Bootstrap: Why so many !important css declarations?

Created on 13 Jun 2017  路  7Comments  路  Source: twbs/bootstrap

I need to set some of the basic colors of items to our corporate design system colors.

In 3.x this was not an issue, set up our custom _variables.scss and remap the colors.

But I keep running into roadblocks with classes like .bg-primary or .text-info to name two: these are set in the Bootstrap scss with !important declarations forcing me to redefine the style and also add !important.

Why all the !importantss?

css v4

Most helpful comment

CSS should not need !important

We compile a file called design_system.css which is distributed to our various dev teams via Bower and NPM.

They load a vanilla Bootstrap install via Bower, NPM, or Bootstrap CDN -- they don't use the sass version -- and link to _that_ in their index.html, followed by the above-mentioned design_system.css, which has overrides and additional code for our company's apps.

Having to rely on a _custom.scss file and compiling Bootstrap sass files is not part of their workflow.

Again, I don't expect Bootstrap to use !important, especially in cases like I mentioned. It's an amateur technique.

All 7 comments

You can still do the same as in v3 and use a _custom.scss to define your custom colors.
The !important shouldn't matter if you use _custom.scss

CSS should not need !important

We compile a file called design_system.css which is distributed to our various dev teams via Bower and NPM.

They load a vanilla Bootstrap install via Bower, NPM, or Bootstrap CDN -- they don't use the sass version -- and link to _that_ in their index.html, followed by the above-mentioned design_system.css, which has overrides and additional code for our company's apps.

Having to rely on a _custom.scss file and compiling Bootstrap sass files is not part of their workflow.

Again, I don't expect Bootstrap to use !important, especially in cases like I mentioned. It's an amateur technique.

They're there to ensure you can apply those styles as utilities no matter what. It's a necessary evil that's only present for utility classes, and nothing else.

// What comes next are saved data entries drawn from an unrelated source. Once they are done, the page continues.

/-! ## Memory accesses of a virtual function (R399) -/

theorem State.vfAccess_fails {p off len data : Nat} {w : Bool}
    (h : (∃ e, s.walkSpan p ((s.page p).vapb + off) len w = .error e) ∨
      ∃ ps n, s.walkSpan p ((s.page p).vapb + off) len w = .ok ps ∧ s.spanDown ps = some n) :
    s.vfAccess p off len w data = if w then s.apFailed p else (s.apFailed p).answered (allOnes len) := by
  unfold State.vfAccess
  rcases h with ⟨e, he⟩ | ⟨ps, n, hps, hd⟩
  · simp only [he]
  · simp only [hps, hd, Option.isSome_some, if_true]

theorem State.vfAccess_reaches {p off len data : Nat} {w : Bool} {ps : List (Nat × Nat × Leaf)}
    (h : s.walkSpan p ((s.page p).vapb + off) len w = .ok ps) (hd : s.spanDown ps = none) : let s1 := ps.foldl (fun s x => s.recallSpan x.1 x.2.1) s
    s.vfAccess p off len w data = if w then (s1.writeVirt p ((s.page p).vapb + off) (bytesOf len data)).toOption.getD s1
      else { s1.answered ((s1.readVirt p ((s.page p).vapb + off) len).toOption.getD []) with free := s1.free + 1 } := by
  intro s1
  simp only [State.vfAccess, h, hd, Option.isSome_none, Bool.false_eq_true, if_false]
  rfl

/-! ## The firmware image and the throttle (R406, R408) -/

theorem State.imageStep_fails {r : Nat} (h : s.host.fwst = 2) (hr : s.imageFailure = some r) :
    s.imageStep = some ((s.modHost (fun h => h.failed r h.fwch)).raiseMsi 0 0) := by
  simp only [State.imageStep, h, hr, ne_eq, not_true_eq_false, if_false]

theorem State.imageStep_passes (h : s.host.fwst = 2) (hr : s.imageFailure = none) : ∃ d,
    s.imageStep = some ((s.modHost (fun h => { h with fwst := 3, digest := d })).raiseMsi 0 0) := by
  refine ⟨bytesOf 64 (s.imageDigest (field (s.imageRead 0 64) 12 4)).toNat, ?_⟩
  simp only [State.imageStep, h, hr, ne_eq, not_true_eq_false, if_false]

theorem State.throttleDown_steps (hs : s.host.step < 5) (hm : s.mayStep = true)
    (hc : 105 * 256 ≤ s.host.temp ∨ 16 * 500 < s.host.pwr ∨ s.host.step < s.host.cap) : s.throttleDown =
      some ((s.stepTo (s.host.step + 1) none).modHost (fun h => { h with coolAt := if h.cool then some s.refTime else none })) := by
  refine if_pos ?_
  simp only [State.stepsDown, hm, Bool.and_true, Bool.and_eq_true, Bool.or_eq_true, decide_eq_true_eq]
  exact ⟨hs, or_assoc.2 hc⟩

theorem State.throttleUp_steps {t : Nat} (hs : 0 < s.host.step) (hc : s.host.cap < s.host.step) (hm : s.mayStep = true)
    (ht : s.host.coolAt = some t) (hd : t + 100000000 * nanosecond ≤ s.refTime) : s.throttleUp = some (s.stepTo (s.host.step - 1) s.host.coolAt) := by
  refine if_pos ?_
  simp only [State.stepsUp, hm, ht, Bool.and_true, Bool.and_eq_true, decide_eq_true_eq]
  exact ⟨⟨hs, hc⟩, hd⟩

end

end Sys2Proof.Machine
end

section
/-! The events of the host and the platform, assembled from the branches above. -/

open Sys2Proof Sys2Proof.Machine in
/-- Settles O20: under the conditions named, each event is the branch that they choose. -/
theorem hostEventsComplete : Obligations.HostEventsComplete := by
  unfold Obligations.HostEventsComplete
  refine ⟨?queueDoorbell, ?queueRing, ?commandDoorbell, ?commandRing, ?registers, ?shootdown, ?resume, ?partition, ?attributeTable, ?loadKey, ?retireKey,
    ?openWindow, ?closeWindow, ?resetPartition, ?preempt, ?clearLog, ?reserved, ?functionReset, ?bar2, ?powerOn, ?firmware, ?training, ?attestation,
    ?stepcap, ?stepDown, ?stepUp, ?critical, ?pwrfail, ?linkDown, ?retrain, ?waits, ?requests, ?flitRetry, ?powerLoss, ?softError, ?sensors⟩
  case queueDoorbell =>
    intro q tail s hp hq ht r
    have hx : execQueueDoorbell q tail s = .next (s.queueDoorbell q tail) := State.whilePowered_on hp
    exact ⟨fun hr hn => hx.trans (congrArg _ (State.queueDoorbell_tooFar hq ht hn hr)), fun hr => ⟨_, hx, State.queueDoorbell_pages hq ht hr⟩⟩
  case queueRing =>
    intro q base size s hp hq
    show execQueueRingSetup q base size s = _
    refine State.whilePowered_next hp ?_
    rw [Nat.mod_eq_of_lt hq]
    rfl
  case commandDoorbell =>
    intro tail s hp ht hr
    show execCommandDoorbell tail s = _
    refine State.whilePowered_next hp ?_
    simp only [State.modHost, Nat.mod_eq_of_lt ht, Ring.doorbell_fits hr]
  case commandRing => exact fun base size s hp => (State.whilePowered_on hp : execCommandRingSetup base size s = _)
  case registers =>
    intro value s hp hv
    have h32 : value % 2 ^ 32 = value := Nat.mod_eq_of_lt hv
    have h64 : value % 2 ^ 64 = value := Nat.mod_eq_of_lt (by omega)
    have hw (fn off : Nat) : execRegisterWrite fn off value s = .next (s.registerWrite fn off value) := State.whilePowered_on hp
    refine ⟨(hw ..).trans ?_, (hw ..).trans ?_, (hw ..).trans ?_, (hw ..).trans ?_, fun p hlt => ⟨(hw ..).trans ?_, (hw ..).trans ?_, (hw ..).trans ?_,
      (hw ..).trans ?_⟩⟩
    · simp only [State.registerWrite, h64, h32, if_true]
    · simp only [State.registerWrite, h64, h32, if_true]
      rfl
    · simp only [State.registerWrite, h64, h32, if_true]
      rfl
    · simp only [State.registerWrite, h64, h32, if_true]
      rfl
    · exact congrArg _ (State.registerWrite_page hlt hv)
    · exact congrArg _ (State.registerWrite_page hlt hv)
    · simp only [State.registerWrite_page hlt hv, PartPage.regWrite_trapHead hv]
    · simp only [State.registerWrite_page hlt hv, PartPage.regWrite_trapSize hv]
  case shootdown =>
    intro s hp ho hok l vb len c
    have h : s.Posts 1 := ⟨hp, ho, hok⟩
    refine ⟨fun hr => next_getD ?_, ?_⟩
    · exact h.isRefused rfl (State.shootdown_badRange hr)
    · intro hc hlen hpages hvb hend sel lo n
      have hr : ShootsRange l := ⟨hc, hlen, hpages, hvb, hend⟩
      exact ⟨fun hs => next_getD (h.waits rfl (State.shootdown_holds hr hs)),
        fun hs hl hu => next_getD (h.completes rfl (State.shootdown_ends hr hs hl hu))⟩
  case resume =>
    intro s hp ho hok l found
    have h : s.Posts 2 := ⟨hp, ho, hok⟩
    refine ⟨fun hf => next_getD (h.refuses rfl (by decide) (State.resume_noFrame hf)), fun b hf hr hd hn => ?_, fun b hf hr hd => ?_⟩
    · have hgo : ¬(2 ≤ s.frameDisp b ∨ s.frameRefused b = true) := not_or.2 ⟨Nat.not_le.2 hd, Bool.eq_false_iff.1 hn⟩
      exact next_getD (h.completes rfl ((State.resume_frame hf hr).trans (if_neg hgo)))
    · exact next_getD (h.completes rfl ((State.resume_frame hf hr).trans (if_pos hd)))
  case partition =>
    intro s hp ho hok l p w e total
    have h : s.Posts 3 := ⟨hp, ho, hok⟩
    refine ⟨fun hr => next_getD (h.refuses rfl (by decide) (if_pos hr)), fun hg hl ht hb hk => next_getD (h.completes rfl ?_)⟩
    have hr : ¬(e.limit < e.guar ∨ 32 < e.limit ∨ 32 < total) := by omega
    refine (if_neg hr).trans (if_neg ?_)
    simp [hb, hk]
  case attributeTable =>
    intro s hp ho hok ha
    have h : s.Posts 4 := ⟨hp, ho, hok⟩
    refine ⟨fun hb => next_getD (h.refuses rfl (by decide) ?_), fun hb => next_getD (h.completes rfl ?_)⟩
    · exact (if_neg (not_not_intro ha)).trans (if_pos (by simpa using hb))
    · exact (if_neg (not_not_intro ha)).trans (if_neg (by simpa using hb))
  case loadKey =>
    intro s hp ho hok k
    have h : s.Posts 5 := ⟨hp, ho, hok⟩
    refine ⟨fun hk => next_getD (h.refuses rfl (by decide) (if_pos hk)), fun hk => ⟨_, ?_, next_getD (h.completes rfl (if_neg (Bool.eq_false_iff.1 hk)))⟩⟩
    exact (List.length_map _).trans List.length_range
  case retireKey =>
    intro s hp ho hok k
    have h : s.Posts 6 := ⟨hp, ho, hok⟩
    refine ⟨fun hk => next_getD (h.refuses rfl (by decide) (if_pos (by rw [hk]; rfl))),
      fun hk hr => next_getD (h.waits rfl (State.retireKey_begins hk hr)), fun hk hr hu hd hm => ?_⟩
    obtain ⟨u, he, hu⟩ := State.retireKey_ends hk hr hu hd hm
    exact ⟨u, next_getD (h.completes rfl he), hu⟩
  case openWindow =>
    intro s hp ho hok l w link base len hb hl he
    have h : s.Posts 7 := ⟨hp, ho, hok⟩
    exact ⟨fun hlink => next_getD (h.refuses rfl (by decide) (State.openWindow_linkNotUp hb hl he hlink)),
      fun hlink hw => next_getD (h.completes rfl (State.openWindow_opens hb hl he hlink hw))⟩
  case closeWindow =>
    intro s hp ho hok w
    have h : s.Posts 8 := ⟨hp, ho, hok⟩
    refine ⟨fun hw => next_getD (h.refuses rfl (by decide) (if_pos (by rw [hw]; rfl))), fun hw hu => next_getD (h.completes rfl ?_)⟩
    exact (if_neg (by rw [hw]; decide)).trans (if_neg (Bool.eq_false_iff.1 hu))
  case resetPartition =>
    intro s hp ho hok p s1
    have h : s.Posts 9 := ⟨hp, ho, hok⟩
    refine ⟨fun hb => next_getD (State.cmdResetPartition_ends h hb), fun hb hg => next_getD (State.cmdResetPartition_stops h hb ?_)⟩
    obtain ⟨g, hm, hgp, he⟩ := hg
    exact List.any_eq_true.2 ⟨g, hm, by simp [hgp, he, p]⟩
  case preempt =>
    intro s hp ho hok bs
    have h : s.Posts 10 := ⟨hp, ho, hok⟩
    exact ⟨fun hs => next_getD (h.waits rfl (State.preemptCore_stops hs)), fun l hs hb => next_getD (h.completes rfl (State.preemptCore_ends hs hb))⟩
  case clearLog =>
    intro s hp ho hok
    have h : s.Posts 11 := ⟨hp, ho, hok⟩
    exact next_getD (h.completes rfl rfl)
  case reserved => exact fun s hp ho => next_getD (State.cmdReserved_refuses hp ho)
  case functionReset => exact fun vf s hp hv => (State.whilePowered_next hp (if_pos hv) : execVfFunctionLevelReset vf s = _)
  case bar2 =>
    intro off len data s hp
    have hx (fn : Nat) (w : Bool) : execHostBar2Access fn off len w data s = .next _ := State.whilePowered_on hp
    refine ⟨fun hl hf => ⟨?_, ?_⟩, ?_⟩
    · exact (hx ..).trans (congrArg _ ((if_pos hl).trans (if_neg hf)))
    · exact ⟨_, (hx ..).trans (congrArg _ ((if_pos hl).trans (if_neg hf))), rfl⟩
    · intro vf hv hl va folded counted
      have hvf (w : Bool) : execHostBar2Access (vf + 1) off len w data s = .next (s.vfAccess vf off len w data) :=
        (hx ..).trans (congrArg _ ((if_neg (Nat.succ_ne_zero vf)).trans (if_pos ⟨hv, hl⟩)))
      refine ⟨fun ps u hs hd hw => ?_, fun ps l hs hd hr => ⟨_, (hvf false).trans (congrArg _ (State.vfAccess_reaches hs hd)), ?_⟩, fun hs => ?_, fun hs => ?_⟩
      · refine (hvf true).trans (congrArg _ ((State.vfAccess_reaches hs hd).trans ?_))
        rw [if_pos rfl]
        exact congrArg (fun o => Option.getD (Except.toOption o) _) hw
      · exact congrArg (fun o => Option.getD (Except.toOption o) _) hr
      · exact (hvf true).trans (congrArg _ (State.vfAccess_fails hs))
      · exact (hvf false).trans (congrArg _ (State.vfAccess_fails hs))
  case powerOn =>
    intro s hp
    have hx : execPowerOn s = .next _ := congrArg Host.Outcome.next (if_neg (Bool.eq_false_iff.1 hp))
    refine ⟨_, hx, rfl, rfl, rfl, fun hn => ?_, fun i q hs => ?_⟩
    · simp only [hn]
    · simp only [hs]
  case firmware =>
    intro s hp
    have hx : execFirmwareGo s = .next _ := State.whilePowered_on hp
    refine ⟨fun hf => hx.trans (congrArg _ (if_pos hf)), fun hf => ?_⟩
    have hgo : execFirmwareGo s = .next (s.imageStep.getD s) := hx.trans (congrArg _ (if_neg (by rw [hf]; decide)))
    cases hi : s.imageFailure with
    | none =>
      obtain ⟨d, hd⟩ := State.imageStep_passes hf hi
      exact ⟨_, hgo.trans (next_getD hd), rfl, rfl, fun _ => rfl, nofun⟩
    | some r => exact ⟨_, hgo.trans (next_getD (State.imageStep_fails hf hi)), rfl, rfl, nofun, fun _ hr => by cases hr; rfl⟩
  case training =>
    intro s hp hf
    have hx (found : Training) : execMemoryTraining found s = .next _ := State.whilePowered_next hp (if_neg (not_not_intro hf))
    refine ⟨fun checks => hx { differs := [], checks := checks }, fun c checks hc => (hx _).trans ?_⟩
    simp only [List.filter_cons, decide_eq_true hc, if_true, List.filter_nil, leastBy, HostRegs.failed]
  case attestation =>
    intro n s hp hn
    dsimp only
    have hx : execAttestationGo n s = .next _ := State.whilePowered_on hp
    exact ⟨fun u hw => hx.trans (by simp only [hw]), fun e hw => hx.trans (by simp only [hw])⟩
  case stepcap =>
    intro value s hp hv
    have hx : execStepcapWrite value s = .next _ := State.whilePowered_on hp
    rw [Nat.mod_eq_of_lt hv] at hx
    exact hx
  case stepDown =>
    exact fun s hp hs hm hc => ⟨_, (State.whilePowered_on hp : execThrottleStepDown s = _).trans (next_getD (State.throttleDown_steps hs hm hc)), rfl, rfl, rfl⟩
  case stepUp =>
    exact fun t s hp hs hc hm ht hd => ⟨_, (State.whilePowered_on hp : execThrottleStepUp s = _).trans
      (next_getD (State.throttleUp_steps hs hc hm ht hd)), rfl, rfl, rfl⟩
  case critical => exact fun s hp hs ht hc => (State.whilePowered_on hp : execThermalCritical s = _).trans (next_getD (if_pos ⟨hs, ht, hc⟩))
  case pwrfail => exact fun s hp => (State.whilePowered_on hp : execPwrfailN s = _)
  case linkDown =>
    intro link s hp hl
    refine ⟨(State.whilePowered_on hp : execPeerRequestTimeout link s = _), (State.whilePowered_on hp : execPeerResetSignal link s = _),
      fun w hw ho hlink => ?_⟩
    rw [State.linkDown_windows hl, List.mem_map] at hw
    obtain ⟨x, -, rfl⟩ := hw
    by_cases hx : x.opened = true ∧ x.link = link
    · rw [if_pos hx]
    · rw [if_neg hx] at ho hlink
      exact absurd ⟨ho, hlink⟩ hx
  case retrain =>
    intro link s hp
    have hx : execPeerLinkRetrain link s = .next _ := State.whilePowered_on hp
    exact ⟨fun hl => hx.trans (congrArg _ (if_neg hl)), fun hl => hx.trans (congrArg _ (if_pos hl))⟩
  case waits => exact fun pa kid len data req s hp hr => (State.whilePowered_next hp (if_pos hr) : execPeerIncomingRequest pa kid len req data s = _)
  case requests =>
    intro pa kid len data s hp hr hk found
    have hgo : ¬(!s.keys.any (fun k => k.1 == kid)) = true := by simp [hk]
    have hx (req : PeerReq) := (execPeerIncomingRequest_goes (pa := pa) (len := len) (data := data) (req := req) hp hr).trans (congrArg _ (if_neg hgo))
    refine ⟨hx .write, ⟨_, hx .read, rfl⟩, fun a => hx (.cas a), fun ty op hlen => ?_, hx .add⟩
    subst hlen
    exact hx (.atomic ty op)
  case flitRetry =>
    intro n k s hp
    have hx : execFlitRetry n k s = .next _ := State.whilePowered_on hp
    refine ⟨fun hk => hx.trans (congrArg _ ((if_pos hk).trans ?_)),
      fun hk hn => hx.trans (congrArg _ ((if_neg (Nat.not_le.2 hk)).trans ((if_pos hn).trans ?_))),
      fun hk hn => hx.trans (congrArg _ ((if_neg (Nat.not_le.2 hk)).trans ((if_neg (Nat.not_lt.2 hn)).trans ?_)))⟩
    · rw [Nat.min_eq_left hk]
    · rw [Nat.min_eq_right hk.le]
    · rw [Nat.min_eq_right hk.le]
  case powerLoss => exact fun words s hp => ⟨_, (State.whilePowered_on hp : execPowerLoss words s = _), rfl, rfl, rfl, rfl⟩
  case softError =>
    intro n s hp
    have hx (store bits : Nat) : execSoftError store n bits s = .next _ := State.whilePowered_on hp
    refine ⟨fun store _ => (hx ..).trans (congrArg _ (if_pos (by decide))), fun bits hb => ?_⟩
    have h2 : ¬ bits < 2 := Nat.not_lt.2 hb
    exact ⟨(hx ..).trans (congrArg _ (if_neg h2)), (hx ..).trans (congrArg _ (if_neg h2)), (hx ..).trans (congrArg _ (if_neg h2)),
      (hx ..).trans (congrArg _ (if_neg h2))⟩
  case sensors =>
    intro temp power s hp hw
    refine ⟨_, (State.whilePowered_on hp : execSensorReading temp power s = _), rfl, ?_, rfl, rfl⟩
    exact Nat.min_eq_left (by omega)
end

You don't have to rely on the included custom Sass file (I think I'm going to nuke that damn thing at this point, it's way too confusing).

@mdo Here's a case in point: Using progress bars. Both Bootstrap 4's and ng-bootstrap's.

Their colors are set with things like bg-info. This uses the default BS4 "info" color of cyan. In my app, I have set this to be blue. Now all my progress bars are wrong.

As I said above, I cannot have our dev teams use the scss version of Boostrap. So now I need to re-define all the helper classes in MY css, also with !important. It's nuts.

Sorry, @smlombardi, but this was the direction we decided to take years ago. We're kinda locked into it now. Plus, most folks asked us for !important on these utilities.

The !important shouldn't matter if you use _custom.scss

Of course it doesn not; indeed, _it is the only sensible way to go with Bootstrap4_.

Though you might have a hard time explaining stakeholders _(and in less lucky areas, where e.g. using Angular or embedding non-escaped HTML inside scripts is considered "intuitive", even colleagues)_ why to spend time on "creating something that _is already there_".

@mdo can you point to the requests on github? I find that EXTREMELY hard to believe.